• Aim of the exercise:
Across the lines of the records below, how many have the string "BitVec" in them? Answer with the number alone.

• Data extracts:
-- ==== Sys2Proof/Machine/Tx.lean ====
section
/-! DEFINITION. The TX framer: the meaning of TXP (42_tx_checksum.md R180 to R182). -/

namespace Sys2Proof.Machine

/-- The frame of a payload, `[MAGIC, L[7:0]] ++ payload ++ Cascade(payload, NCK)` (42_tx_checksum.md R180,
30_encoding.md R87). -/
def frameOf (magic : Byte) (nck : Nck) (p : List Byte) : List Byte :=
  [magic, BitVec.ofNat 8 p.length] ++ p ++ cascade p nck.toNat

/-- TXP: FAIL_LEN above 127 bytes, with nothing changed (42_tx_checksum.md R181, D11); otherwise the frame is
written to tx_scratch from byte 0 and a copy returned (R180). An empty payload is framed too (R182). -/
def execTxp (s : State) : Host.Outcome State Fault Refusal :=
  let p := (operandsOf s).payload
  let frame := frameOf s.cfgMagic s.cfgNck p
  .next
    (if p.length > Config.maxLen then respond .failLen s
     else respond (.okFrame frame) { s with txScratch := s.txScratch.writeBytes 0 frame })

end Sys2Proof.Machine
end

--

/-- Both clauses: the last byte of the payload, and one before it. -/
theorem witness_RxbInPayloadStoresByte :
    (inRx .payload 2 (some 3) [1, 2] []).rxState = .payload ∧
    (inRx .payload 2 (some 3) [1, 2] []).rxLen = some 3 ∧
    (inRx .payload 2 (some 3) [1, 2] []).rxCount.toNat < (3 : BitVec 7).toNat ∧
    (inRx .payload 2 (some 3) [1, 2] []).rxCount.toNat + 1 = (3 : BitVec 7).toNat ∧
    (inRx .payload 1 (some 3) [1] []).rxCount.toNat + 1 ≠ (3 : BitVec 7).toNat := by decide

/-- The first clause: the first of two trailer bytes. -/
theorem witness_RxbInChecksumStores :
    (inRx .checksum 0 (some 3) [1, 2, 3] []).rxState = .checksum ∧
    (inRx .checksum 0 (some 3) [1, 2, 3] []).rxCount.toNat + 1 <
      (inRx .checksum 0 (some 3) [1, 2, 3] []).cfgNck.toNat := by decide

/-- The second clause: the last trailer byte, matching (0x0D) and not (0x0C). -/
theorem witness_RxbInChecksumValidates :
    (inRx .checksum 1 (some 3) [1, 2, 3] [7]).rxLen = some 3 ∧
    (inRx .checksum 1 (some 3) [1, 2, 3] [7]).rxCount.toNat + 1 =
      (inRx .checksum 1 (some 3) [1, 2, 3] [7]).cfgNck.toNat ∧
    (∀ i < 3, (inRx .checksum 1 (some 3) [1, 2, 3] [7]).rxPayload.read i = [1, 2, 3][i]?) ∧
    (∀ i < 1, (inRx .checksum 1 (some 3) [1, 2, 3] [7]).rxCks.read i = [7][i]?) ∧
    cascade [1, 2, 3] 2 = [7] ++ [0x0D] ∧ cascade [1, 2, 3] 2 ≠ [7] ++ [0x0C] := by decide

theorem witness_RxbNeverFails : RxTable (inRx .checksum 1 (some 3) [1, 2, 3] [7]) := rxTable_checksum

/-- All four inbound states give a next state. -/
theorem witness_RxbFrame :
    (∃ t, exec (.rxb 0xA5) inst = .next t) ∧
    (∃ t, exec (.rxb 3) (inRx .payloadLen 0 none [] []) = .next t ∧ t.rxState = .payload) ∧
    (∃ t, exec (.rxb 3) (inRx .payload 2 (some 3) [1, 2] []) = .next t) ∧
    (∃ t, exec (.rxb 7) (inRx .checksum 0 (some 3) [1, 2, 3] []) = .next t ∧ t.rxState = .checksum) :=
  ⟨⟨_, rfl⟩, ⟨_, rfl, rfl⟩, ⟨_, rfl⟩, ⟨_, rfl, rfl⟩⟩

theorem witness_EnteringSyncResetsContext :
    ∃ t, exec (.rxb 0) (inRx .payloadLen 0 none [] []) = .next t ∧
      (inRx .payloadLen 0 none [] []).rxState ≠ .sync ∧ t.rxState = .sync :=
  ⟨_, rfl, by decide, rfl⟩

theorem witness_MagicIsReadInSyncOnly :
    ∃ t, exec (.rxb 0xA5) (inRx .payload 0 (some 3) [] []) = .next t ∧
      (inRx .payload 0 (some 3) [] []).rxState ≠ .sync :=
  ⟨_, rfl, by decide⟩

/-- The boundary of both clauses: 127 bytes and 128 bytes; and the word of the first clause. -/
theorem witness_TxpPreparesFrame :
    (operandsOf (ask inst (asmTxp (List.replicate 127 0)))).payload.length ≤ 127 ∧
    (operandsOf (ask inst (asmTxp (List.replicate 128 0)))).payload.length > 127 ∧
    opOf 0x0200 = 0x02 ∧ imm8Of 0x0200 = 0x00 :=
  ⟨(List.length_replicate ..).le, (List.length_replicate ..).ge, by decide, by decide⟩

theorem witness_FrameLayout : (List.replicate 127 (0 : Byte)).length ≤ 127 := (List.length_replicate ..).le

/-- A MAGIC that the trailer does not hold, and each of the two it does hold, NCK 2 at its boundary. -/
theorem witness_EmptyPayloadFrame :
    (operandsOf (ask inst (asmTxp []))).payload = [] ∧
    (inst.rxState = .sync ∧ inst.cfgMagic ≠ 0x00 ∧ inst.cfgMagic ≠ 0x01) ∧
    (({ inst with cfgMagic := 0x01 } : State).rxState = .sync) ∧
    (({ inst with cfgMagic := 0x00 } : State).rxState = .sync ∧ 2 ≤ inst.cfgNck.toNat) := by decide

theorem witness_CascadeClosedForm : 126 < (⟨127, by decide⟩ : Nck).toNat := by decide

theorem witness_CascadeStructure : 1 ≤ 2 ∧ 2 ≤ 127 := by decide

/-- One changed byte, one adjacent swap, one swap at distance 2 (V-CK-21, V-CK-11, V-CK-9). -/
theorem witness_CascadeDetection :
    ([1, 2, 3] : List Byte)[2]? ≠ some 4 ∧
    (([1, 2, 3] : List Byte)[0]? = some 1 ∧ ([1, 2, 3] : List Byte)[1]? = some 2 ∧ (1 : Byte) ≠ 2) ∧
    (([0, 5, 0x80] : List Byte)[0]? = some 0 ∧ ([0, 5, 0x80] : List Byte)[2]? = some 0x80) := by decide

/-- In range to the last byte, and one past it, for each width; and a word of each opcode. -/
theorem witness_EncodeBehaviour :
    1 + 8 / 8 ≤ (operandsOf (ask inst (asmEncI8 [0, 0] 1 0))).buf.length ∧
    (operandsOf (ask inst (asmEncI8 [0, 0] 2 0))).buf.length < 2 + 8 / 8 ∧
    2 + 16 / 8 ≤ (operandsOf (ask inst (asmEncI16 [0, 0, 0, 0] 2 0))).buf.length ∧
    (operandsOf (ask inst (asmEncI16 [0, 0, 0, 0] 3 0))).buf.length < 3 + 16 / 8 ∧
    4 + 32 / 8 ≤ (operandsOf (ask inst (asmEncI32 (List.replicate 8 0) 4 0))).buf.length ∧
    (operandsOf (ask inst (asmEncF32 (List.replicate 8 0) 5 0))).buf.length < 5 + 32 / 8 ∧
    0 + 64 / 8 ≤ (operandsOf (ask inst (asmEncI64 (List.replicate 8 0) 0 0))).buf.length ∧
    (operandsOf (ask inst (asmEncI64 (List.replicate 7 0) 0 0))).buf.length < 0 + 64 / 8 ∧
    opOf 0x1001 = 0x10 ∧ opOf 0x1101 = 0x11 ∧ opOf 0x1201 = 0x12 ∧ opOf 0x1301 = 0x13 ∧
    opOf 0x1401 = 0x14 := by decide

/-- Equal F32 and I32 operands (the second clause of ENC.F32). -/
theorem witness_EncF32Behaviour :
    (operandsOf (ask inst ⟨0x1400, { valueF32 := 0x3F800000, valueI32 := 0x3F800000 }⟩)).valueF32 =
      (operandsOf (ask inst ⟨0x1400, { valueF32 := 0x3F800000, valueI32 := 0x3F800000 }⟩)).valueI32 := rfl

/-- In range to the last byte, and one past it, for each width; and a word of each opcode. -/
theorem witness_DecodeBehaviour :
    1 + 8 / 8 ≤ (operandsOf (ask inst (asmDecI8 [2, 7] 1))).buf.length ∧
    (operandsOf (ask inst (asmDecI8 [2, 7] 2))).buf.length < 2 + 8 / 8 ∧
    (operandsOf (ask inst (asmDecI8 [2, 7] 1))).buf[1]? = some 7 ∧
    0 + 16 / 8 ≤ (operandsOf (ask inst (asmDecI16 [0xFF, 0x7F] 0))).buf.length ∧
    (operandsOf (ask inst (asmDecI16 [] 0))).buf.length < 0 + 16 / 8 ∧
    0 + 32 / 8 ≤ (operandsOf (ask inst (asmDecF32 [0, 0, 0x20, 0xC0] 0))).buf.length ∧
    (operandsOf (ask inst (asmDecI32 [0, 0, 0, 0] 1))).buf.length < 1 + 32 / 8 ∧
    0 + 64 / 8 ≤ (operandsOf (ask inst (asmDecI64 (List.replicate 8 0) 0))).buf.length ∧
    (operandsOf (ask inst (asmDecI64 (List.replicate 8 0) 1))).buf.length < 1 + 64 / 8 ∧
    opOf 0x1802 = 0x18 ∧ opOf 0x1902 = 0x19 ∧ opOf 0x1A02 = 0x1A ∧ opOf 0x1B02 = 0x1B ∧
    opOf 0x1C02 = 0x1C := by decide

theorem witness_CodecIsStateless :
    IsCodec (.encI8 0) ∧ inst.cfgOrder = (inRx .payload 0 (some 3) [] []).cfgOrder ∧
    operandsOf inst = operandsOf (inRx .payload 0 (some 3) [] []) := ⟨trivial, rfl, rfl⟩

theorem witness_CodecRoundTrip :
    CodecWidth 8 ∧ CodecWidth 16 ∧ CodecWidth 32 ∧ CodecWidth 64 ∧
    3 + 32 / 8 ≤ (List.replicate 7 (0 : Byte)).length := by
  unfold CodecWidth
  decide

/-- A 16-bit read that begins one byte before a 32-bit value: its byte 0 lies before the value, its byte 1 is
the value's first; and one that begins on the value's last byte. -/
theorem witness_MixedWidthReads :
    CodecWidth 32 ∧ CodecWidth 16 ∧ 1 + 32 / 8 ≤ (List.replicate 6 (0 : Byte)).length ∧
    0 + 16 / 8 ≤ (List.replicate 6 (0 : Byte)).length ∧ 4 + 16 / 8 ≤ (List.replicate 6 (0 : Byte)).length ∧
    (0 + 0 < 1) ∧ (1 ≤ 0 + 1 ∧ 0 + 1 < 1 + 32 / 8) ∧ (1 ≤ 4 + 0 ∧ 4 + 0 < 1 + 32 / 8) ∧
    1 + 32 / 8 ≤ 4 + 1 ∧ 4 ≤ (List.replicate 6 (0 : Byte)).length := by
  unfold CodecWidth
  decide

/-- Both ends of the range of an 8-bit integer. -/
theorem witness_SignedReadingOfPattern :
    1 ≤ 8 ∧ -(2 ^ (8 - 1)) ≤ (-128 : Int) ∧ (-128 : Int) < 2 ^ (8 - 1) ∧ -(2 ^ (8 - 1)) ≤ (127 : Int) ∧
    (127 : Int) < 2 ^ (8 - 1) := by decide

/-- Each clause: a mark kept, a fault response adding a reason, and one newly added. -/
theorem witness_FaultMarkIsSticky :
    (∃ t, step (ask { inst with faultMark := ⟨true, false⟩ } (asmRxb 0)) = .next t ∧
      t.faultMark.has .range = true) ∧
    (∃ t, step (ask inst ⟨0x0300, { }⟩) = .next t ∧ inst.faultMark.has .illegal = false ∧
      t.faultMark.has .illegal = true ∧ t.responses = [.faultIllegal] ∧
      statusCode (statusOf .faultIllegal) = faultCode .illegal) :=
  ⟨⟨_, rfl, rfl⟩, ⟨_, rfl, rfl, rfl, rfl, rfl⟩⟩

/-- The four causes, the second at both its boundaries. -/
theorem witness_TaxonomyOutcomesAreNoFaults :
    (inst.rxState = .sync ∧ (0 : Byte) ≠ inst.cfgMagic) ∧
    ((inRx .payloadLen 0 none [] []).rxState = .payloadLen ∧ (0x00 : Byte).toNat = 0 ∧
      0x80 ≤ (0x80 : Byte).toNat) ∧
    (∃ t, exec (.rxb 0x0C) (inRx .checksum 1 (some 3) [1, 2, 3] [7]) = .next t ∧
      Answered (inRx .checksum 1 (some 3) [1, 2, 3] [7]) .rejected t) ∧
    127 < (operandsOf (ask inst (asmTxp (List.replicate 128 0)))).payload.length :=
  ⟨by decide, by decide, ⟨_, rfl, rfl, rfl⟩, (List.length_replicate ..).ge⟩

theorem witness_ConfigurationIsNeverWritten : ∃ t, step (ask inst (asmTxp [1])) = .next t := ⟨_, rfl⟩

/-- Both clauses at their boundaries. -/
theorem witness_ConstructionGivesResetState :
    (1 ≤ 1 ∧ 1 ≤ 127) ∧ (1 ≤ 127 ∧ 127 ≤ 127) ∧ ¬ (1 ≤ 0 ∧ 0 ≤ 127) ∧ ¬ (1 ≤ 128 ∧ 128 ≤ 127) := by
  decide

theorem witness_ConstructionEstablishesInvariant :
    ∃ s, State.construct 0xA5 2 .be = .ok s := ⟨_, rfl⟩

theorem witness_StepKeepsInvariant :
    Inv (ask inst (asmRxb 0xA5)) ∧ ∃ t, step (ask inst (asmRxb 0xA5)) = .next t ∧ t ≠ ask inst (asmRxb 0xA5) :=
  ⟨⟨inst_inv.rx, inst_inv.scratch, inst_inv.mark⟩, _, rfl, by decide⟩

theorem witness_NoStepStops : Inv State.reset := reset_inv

--

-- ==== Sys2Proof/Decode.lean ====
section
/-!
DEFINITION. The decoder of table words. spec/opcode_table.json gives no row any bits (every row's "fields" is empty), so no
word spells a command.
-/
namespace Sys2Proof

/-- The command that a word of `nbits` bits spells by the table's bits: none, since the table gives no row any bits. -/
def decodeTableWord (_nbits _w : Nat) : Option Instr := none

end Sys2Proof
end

• Reply:
4